## EXERCISE:
Within these entries, which lines include the string "toBus"? Copy each one.

***** AVAILABLE DATA

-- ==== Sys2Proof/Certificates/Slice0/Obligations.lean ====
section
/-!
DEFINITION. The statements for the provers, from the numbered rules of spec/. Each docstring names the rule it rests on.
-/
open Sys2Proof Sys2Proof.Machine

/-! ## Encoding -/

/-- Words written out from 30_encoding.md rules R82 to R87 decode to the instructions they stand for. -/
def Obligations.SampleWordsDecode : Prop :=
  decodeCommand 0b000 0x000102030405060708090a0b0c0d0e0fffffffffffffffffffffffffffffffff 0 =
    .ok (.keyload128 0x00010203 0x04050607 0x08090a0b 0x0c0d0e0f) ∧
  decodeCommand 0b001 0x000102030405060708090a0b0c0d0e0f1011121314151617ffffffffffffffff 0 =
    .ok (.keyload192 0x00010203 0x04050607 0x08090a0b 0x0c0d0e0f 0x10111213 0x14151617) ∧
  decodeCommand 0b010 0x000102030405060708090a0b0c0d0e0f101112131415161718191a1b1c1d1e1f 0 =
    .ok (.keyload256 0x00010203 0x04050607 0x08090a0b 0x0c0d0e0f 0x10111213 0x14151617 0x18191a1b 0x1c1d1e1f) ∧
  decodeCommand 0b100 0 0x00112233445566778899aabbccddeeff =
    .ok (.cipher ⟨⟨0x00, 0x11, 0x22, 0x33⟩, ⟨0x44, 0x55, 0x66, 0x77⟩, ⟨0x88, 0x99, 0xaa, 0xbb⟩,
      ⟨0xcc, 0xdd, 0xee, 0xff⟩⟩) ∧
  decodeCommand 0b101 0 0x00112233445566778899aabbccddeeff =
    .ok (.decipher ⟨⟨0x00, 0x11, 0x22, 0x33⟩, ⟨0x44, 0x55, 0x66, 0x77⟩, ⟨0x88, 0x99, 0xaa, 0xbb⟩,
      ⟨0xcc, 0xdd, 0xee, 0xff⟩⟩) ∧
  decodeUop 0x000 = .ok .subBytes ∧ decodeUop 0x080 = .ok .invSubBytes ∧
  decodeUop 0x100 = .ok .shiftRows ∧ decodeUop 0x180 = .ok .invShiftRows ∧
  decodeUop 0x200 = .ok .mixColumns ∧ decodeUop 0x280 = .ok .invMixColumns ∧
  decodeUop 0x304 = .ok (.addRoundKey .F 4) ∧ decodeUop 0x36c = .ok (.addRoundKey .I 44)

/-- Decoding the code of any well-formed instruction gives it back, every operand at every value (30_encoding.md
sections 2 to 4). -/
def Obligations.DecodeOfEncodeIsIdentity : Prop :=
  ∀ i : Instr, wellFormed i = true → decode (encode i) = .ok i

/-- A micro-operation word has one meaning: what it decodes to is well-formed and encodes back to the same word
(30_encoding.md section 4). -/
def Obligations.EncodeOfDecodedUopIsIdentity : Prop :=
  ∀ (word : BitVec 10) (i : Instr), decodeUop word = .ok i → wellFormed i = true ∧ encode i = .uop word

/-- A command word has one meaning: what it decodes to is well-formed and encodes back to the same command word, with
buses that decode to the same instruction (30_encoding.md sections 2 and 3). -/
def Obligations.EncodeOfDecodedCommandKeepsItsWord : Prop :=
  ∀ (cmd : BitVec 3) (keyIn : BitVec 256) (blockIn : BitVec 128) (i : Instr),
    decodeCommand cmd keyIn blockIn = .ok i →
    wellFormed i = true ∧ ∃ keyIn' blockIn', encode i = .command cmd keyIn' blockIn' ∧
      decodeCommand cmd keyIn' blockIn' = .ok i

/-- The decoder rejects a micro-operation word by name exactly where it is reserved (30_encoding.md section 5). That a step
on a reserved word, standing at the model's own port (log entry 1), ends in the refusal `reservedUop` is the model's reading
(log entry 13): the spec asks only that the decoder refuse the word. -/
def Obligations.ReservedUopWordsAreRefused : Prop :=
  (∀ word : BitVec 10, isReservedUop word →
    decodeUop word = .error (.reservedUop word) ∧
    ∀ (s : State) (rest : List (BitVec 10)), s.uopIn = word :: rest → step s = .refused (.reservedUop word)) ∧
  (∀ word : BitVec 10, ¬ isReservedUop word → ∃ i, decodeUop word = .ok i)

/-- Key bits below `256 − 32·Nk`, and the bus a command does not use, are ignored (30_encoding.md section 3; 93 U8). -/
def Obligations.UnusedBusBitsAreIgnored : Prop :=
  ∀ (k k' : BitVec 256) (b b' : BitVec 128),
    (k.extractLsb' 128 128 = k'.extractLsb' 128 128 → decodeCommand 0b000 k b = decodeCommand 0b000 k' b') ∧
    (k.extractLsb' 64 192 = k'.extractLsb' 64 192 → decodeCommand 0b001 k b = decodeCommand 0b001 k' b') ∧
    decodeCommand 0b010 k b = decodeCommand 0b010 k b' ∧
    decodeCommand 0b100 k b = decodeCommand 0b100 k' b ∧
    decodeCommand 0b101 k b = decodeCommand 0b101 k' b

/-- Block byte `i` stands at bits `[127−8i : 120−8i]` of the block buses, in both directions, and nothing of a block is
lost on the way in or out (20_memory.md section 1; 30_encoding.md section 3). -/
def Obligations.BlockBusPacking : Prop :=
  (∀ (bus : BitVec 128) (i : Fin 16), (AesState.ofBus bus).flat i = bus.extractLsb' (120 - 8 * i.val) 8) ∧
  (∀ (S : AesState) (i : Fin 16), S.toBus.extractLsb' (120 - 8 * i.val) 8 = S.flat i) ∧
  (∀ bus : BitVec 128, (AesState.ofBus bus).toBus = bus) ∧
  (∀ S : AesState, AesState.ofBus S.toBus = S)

**********

## RESULT FOR THIS TASK:
  (∀ (S : AesState) (i : Fin 16), S.toBus.extractLsb' (120 - 8 * i.val) 8 = S.flat i) ∧
  (∀ bus : BitVec 128, (AesState.ofBus bus).toBus = bus) ∧
  (∀ S : AesState, AesState.ofBus S.toBus = S)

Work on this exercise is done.